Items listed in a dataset

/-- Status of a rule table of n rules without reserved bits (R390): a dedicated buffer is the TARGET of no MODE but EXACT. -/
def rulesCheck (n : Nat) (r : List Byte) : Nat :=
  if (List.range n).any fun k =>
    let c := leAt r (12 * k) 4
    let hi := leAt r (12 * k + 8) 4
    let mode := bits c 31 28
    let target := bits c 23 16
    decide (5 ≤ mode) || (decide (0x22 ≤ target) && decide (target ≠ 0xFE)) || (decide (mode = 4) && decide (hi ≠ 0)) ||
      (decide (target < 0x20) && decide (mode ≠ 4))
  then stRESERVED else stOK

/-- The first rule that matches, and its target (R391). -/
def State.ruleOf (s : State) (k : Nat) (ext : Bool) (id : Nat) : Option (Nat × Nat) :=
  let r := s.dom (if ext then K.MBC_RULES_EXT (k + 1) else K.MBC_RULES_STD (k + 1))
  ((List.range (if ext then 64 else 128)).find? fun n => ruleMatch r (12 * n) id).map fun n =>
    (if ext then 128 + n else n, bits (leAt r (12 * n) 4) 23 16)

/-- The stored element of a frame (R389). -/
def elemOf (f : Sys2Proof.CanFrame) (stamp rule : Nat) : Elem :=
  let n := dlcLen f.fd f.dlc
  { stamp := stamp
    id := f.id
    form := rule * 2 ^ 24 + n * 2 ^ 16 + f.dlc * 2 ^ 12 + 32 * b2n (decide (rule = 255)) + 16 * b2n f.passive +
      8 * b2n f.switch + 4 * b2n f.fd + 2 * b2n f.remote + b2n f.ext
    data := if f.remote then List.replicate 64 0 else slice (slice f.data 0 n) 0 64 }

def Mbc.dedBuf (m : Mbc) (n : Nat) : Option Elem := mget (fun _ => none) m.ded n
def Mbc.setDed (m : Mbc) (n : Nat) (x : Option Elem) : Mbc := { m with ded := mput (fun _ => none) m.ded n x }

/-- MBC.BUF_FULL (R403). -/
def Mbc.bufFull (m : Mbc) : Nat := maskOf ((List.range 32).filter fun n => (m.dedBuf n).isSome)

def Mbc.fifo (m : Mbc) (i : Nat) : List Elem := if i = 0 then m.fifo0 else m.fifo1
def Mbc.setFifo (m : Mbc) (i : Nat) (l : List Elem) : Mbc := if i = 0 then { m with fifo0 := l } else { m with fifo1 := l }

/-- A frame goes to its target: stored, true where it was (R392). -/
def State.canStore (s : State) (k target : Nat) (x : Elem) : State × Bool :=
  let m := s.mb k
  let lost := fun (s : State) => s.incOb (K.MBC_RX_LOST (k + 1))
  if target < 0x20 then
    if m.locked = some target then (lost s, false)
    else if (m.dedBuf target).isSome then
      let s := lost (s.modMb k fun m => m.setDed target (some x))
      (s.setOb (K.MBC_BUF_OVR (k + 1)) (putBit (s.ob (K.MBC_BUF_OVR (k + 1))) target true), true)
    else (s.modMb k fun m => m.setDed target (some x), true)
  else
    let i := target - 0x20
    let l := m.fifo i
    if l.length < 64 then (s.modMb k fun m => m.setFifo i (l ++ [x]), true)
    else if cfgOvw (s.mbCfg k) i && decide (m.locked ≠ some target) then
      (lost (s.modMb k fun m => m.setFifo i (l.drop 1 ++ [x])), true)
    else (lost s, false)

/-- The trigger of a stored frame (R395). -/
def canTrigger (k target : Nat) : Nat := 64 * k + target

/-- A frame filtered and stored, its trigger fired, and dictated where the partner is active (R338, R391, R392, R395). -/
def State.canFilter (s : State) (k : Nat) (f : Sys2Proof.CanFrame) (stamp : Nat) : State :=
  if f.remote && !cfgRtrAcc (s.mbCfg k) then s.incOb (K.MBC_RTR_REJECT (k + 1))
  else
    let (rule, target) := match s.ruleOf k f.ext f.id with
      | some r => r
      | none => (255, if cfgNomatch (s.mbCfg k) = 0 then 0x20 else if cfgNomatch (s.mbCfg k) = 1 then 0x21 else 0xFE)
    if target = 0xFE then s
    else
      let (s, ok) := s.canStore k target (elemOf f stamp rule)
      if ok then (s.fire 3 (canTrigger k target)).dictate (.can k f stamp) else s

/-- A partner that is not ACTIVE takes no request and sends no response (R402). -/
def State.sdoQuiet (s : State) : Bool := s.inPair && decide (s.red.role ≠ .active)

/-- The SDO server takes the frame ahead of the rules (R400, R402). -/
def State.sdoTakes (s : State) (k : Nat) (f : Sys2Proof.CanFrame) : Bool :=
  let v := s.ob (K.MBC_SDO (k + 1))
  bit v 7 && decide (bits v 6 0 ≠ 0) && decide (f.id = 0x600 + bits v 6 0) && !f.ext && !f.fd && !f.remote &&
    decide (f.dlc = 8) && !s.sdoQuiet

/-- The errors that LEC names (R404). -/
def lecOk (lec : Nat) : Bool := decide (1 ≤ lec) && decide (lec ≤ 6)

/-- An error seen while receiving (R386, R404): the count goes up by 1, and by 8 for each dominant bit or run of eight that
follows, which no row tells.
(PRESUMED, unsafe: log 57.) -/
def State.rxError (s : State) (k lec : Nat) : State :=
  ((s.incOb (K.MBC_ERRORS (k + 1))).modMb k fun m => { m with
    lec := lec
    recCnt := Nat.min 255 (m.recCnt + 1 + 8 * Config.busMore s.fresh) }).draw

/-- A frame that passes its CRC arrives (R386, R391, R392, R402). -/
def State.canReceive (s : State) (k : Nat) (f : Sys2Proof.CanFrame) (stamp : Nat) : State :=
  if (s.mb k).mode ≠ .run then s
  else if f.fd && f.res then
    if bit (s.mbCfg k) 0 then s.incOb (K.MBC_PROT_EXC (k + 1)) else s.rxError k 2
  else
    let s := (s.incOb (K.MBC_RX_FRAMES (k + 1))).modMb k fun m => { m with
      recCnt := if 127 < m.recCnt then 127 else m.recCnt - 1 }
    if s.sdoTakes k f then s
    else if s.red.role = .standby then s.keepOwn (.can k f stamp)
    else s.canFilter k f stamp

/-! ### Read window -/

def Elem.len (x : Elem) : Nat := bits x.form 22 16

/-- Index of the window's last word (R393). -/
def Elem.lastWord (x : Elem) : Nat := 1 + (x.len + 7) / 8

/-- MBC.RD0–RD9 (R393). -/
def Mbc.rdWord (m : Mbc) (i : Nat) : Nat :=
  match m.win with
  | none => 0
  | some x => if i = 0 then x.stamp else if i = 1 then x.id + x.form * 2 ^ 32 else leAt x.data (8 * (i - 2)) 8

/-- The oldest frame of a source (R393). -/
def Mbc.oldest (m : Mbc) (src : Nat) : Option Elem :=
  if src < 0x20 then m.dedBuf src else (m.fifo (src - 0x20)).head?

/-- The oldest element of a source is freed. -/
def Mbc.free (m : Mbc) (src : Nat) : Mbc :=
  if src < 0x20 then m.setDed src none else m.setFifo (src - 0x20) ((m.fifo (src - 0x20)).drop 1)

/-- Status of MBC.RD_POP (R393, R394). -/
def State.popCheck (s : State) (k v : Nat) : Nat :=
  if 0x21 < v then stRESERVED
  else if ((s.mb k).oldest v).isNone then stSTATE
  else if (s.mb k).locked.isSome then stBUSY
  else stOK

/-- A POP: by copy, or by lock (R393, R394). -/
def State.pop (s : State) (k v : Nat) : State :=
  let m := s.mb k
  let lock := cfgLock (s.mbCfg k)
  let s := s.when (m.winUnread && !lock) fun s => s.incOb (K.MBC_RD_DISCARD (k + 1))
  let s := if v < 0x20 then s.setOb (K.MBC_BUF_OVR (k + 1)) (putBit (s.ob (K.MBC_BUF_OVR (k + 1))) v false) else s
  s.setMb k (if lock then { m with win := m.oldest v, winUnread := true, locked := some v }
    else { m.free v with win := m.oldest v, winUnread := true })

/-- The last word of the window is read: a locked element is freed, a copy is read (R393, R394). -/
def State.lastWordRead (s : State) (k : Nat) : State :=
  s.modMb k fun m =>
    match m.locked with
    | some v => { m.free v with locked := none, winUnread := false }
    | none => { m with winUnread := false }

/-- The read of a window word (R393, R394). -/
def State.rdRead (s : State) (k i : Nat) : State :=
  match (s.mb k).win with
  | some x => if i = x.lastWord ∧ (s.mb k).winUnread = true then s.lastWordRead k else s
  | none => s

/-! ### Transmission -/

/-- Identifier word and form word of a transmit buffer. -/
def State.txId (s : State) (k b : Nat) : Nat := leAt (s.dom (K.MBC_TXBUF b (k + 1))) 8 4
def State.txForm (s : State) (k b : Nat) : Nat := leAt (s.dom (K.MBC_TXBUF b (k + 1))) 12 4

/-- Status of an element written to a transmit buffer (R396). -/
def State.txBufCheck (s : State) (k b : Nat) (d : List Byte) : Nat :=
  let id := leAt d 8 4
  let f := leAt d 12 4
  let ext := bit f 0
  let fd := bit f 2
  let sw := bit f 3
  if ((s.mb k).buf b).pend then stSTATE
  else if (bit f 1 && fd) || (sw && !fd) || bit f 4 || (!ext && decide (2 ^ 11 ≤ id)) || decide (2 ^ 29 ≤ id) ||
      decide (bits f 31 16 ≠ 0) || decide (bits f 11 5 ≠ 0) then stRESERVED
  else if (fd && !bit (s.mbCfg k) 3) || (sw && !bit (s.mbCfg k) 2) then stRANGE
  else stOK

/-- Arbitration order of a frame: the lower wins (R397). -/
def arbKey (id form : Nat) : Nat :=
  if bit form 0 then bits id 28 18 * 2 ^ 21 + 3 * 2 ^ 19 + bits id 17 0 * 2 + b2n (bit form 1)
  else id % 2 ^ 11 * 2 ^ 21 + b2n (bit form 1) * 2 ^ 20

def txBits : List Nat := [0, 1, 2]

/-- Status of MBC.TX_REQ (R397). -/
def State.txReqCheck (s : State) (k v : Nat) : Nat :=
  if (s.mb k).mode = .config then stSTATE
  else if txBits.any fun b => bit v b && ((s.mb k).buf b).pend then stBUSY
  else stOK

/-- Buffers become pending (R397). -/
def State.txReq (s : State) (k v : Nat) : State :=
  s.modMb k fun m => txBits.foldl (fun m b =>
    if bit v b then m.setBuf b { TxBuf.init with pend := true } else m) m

--

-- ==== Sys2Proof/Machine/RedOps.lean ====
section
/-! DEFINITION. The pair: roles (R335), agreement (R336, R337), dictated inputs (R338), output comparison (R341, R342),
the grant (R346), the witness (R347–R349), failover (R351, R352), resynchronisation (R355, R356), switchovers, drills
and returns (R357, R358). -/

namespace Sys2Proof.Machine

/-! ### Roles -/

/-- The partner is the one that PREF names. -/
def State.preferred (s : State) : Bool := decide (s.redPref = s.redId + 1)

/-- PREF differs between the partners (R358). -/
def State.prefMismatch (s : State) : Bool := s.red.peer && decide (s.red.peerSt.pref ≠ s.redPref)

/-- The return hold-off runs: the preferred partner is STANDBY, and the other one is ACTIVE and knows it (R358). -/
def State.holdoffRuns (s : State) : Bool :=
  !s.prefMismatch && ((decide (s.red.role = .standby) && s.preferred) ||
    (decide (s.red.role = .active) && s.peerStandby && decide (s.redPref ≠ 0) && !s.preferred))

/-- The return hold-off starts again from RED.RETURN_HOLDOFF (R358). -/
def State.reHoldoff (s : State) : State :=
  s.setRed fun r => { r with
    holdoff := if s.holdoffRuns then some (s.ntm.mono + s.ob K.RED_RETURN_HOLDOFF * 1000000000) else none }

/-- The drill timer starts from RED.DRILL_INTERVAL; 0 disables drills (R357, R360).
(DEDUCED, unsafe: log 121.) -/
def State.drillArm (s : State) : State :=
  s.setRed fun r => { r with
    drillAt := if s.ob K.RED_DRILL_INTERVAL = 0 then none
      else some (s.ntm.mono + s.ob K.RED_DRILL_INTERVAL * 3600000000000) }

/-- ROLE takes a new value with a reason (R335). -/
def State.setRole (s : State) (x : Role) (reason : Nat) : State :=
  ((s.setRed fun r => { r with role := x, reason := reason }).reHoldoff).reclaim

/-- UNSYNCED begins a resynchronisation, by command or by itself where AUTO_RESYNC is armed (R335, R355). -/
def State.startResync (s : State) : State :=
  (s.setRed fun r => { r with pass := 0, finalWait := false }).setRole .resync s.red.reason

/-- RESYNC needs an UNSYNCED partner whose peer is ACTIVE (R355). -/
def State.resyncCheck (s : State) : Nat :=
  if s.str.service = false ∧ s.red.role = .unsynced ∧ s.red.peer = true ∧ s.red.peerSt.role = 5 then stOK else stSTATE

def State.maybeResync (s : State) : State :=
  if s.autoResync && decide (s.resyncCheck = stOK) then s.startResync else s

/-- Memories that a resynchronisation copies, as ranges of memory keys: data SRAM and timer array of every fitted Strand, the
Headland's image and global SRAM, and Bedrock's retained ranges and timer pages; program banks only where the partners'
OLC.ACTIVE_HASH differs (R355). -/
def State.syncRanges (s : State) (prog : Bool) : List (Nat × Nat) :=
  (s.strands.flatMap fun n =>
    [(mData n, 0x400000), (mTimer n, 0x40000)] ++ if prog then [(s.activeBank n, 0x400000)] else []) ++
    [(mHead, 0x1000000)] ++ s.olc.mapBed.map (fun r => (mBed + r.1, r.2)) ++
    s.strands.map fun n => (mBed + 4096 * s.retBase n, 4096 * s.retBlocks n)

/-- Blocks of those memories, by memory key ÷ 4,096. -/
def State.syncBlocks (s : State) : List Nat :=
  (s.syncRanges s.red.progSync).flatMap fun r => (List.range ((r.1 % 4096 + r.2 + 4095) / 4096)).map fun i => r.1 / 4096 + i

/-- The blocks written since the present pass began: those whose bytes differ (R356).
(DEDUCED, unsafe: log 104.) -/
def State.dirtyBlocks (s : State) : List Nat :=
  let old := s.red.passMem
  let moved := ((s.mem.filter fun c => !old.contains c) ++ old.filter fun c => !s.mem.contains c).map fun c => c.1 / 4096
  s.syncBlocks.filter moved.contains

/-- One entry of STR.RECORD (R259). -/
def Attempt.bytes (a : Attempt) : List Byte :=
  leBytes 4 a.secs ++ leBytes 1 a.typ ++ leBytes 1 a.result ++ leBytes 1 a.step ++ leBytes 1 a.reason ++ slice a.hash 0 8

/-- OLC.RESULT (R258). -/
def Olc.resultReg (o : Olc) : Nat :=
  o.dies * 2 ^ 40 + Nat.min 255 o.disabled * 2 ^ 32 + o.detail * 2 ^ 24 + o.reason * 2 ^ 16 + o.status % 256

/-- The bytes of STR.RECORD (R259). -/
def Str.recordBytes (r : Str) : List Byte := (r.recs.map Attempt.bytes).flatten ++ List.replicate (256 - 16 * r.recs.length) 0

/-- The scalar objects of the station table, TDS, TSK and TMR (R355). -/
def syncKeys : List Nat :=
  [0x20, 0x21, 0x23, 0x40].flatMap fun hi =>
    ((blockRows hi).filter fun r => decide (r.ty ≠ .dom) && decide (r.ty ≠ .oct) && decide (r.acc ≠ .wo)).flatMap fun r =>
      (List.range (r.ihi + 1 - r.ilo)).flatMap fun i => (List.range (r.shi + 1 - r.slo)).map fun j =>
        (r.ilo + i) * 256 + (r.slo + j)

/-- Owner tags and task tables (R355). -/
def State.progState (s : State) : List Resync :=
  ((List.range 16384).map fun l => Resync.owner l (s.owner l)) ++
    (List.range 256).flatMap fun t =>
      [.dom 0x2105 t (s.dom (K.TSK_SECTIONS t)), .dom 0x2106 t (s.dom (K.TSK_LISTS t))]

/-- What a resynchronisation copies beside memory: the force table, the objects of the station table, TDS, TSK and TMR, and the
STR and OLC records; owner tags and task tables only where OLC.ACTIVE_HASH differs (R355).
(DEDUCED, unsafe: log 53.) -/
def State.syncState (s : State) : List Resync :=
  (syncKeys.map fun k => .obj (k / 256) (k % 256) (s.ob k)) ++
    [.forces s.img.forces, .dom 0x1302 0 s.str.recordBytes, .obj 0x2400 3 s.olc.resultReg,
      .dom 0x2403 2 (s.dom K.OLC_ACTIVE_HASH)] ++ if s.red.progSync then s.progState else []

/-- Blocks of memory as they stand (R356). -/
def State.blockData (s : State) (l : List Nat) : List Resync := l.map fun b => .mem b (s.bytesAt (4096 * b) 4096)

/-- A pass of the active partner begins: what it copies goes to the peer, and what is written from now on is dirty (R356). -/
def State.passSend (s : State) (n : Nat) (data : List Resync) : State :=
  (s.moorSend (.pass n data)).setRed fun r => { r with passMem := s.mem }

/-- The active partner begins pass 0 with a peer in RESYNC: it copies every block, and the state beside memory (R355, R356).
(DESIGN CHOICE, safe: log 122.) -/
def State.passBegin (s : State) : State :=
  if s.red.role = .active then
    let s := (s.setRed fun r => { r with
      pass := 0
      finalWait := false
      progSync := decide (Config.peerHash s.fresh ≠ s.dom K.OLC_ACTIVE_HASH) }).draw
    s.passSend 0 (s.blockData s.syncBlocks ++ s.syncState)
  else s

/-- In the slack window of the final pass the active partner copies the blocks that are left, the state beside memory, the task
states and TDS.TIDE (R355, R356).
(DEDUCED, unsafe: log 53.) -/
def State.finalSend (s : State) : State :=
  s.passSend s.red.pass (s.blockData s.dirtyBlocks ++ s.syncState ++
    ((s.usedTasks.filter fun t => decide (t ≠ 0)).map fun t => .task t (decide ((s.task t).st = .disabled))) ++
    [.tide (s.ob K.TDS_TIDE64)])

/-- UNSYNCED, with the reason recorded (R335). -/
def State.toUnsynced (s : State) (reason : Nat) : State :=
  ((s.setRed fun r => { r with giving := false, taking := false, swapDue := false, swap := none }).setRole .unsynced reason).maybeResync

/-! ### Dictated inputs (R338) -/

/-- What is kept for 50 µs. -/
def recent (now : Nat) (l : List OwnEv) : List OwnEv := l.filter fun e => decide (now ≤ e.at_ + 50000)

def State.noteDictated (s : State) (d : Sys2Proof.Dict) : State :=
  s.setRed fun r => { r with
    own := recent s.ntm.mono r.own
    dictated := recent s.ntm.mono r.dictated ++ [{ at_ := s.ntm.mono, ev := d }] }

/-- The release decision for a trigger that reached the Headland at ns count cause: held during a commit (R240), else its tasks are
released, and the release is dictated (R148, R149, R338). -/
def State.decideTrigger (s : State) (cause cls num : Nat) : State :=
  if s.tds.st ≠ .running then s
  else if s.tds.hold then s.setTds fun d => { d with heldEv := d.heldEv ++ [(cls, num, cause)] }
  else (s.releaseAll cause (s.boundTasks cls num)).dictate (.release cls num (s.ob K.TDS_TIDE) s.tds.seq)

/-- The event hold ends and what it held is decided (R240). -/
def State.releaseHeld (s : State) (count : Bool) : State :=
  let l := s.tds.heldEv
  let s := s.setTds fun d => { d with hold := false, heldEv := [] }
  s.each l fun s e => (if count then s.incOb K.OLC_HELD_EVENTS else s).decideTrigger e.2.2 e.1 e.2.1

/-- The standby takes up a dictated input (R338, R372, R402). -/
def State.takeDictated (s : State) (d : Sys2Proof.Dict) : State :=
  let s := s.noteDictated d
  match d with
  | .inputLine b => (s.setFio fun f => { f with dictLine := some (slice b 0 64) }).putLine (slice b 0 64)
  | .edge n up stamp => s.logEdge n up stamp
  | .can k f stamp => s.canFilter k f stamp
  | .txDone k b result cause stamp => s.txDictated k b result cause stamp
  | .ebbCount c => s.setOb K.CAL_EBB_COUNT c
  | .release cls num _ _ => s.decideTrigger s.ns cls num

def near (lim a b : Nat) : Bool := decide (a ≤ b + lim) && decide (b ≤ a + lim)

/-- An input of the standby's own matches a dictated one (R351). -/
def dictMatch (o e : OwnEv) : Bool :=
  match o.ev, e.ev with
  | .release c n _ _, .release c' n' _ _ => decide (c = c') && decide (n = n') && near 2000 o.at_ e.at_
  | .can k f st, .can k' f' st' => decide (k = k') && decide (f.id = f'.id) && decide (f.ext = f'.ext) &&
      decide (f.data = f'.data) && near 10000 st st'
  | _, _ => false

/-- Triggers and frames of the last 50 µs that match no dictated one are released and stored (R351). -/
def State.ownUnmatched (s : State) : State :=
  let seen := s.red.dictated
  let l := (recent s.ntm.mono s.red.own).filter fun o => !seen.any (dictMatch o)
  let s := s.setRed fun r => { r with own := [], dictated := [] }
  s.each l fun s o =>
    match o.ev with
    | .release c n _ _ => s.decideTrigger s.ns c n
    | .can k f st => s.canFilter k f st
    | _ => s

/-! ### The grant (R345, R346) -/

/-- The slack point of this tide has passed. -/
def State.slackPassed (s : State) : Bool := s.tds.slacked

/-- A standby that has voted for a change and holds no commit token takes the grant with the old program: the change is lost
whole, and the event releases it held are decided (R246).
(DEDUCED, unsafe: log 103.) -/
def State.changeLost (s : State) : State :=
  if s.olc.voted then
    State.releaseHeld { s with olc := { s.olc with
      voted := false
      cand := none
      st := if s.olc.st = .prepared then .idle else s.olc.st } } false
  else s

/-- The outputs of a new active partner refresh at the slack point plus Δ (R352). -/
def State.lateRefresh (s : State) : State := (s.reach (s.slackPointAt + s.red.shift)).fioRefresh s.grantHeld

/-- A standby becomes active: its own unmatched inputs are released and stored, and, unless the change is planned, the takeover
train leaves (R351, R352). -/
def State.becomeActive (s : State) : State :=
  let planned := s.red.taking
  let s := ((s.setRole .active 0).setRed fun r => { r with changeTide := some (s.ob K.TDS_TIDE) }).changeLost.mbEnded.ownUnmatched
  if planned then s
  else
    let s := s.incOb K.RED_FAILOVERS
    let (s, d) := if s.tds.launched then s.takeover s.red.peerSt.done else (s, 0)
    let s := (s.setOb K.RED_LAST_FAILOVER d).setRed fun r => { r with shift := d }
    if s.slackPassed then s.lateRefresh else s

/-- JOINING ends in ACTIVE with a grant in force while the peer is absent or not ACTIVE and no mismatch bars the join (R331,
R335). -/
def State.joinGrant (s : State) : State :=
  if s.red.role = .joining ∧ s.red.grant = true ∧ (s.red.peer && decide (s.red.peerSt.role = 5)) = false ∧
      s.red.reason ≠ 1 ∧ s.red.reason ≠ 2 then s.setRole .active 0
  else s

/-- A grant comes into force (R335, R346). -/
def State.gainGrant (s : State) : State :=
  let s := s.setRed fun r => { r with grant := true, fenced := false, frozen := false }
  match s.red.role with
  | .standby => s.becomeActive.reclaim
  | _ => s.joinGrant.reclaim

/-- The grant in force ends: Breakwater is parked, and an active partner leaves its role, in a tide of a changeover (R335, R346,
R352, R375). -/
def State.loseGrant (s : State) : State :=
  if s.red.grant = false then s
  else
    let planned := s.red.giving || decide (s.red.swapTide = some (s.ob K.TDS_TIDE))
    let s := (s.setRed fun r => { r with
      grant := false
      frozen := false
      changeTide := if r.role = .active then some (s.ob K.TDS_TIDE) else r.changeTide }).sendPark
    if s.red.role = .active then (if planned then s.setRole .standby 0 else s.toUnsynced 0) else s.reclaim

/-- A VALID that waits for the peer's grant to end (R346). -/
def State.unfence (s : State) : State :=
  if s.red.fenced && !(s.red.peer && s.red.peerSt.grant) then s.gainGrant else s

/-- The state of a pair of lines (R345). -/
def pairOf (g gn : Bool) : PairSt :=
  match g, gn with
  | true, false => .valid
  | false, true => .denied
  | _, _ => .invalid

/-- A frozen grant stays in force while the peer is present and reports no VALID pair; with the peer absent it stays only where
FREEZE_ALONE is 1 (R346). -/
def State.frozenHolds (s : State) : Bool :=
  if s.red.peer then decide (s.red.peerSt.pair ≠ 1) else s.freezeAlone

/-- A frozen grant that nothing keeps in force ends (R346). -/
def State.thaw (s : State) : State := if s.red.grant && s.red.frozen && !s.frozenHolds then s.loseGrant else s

| WHAT THE TASK REQUIRES |
The answer must be a single number: the count of lines in the records above that contain the word "leaves".

| ANSWER SECTION |
2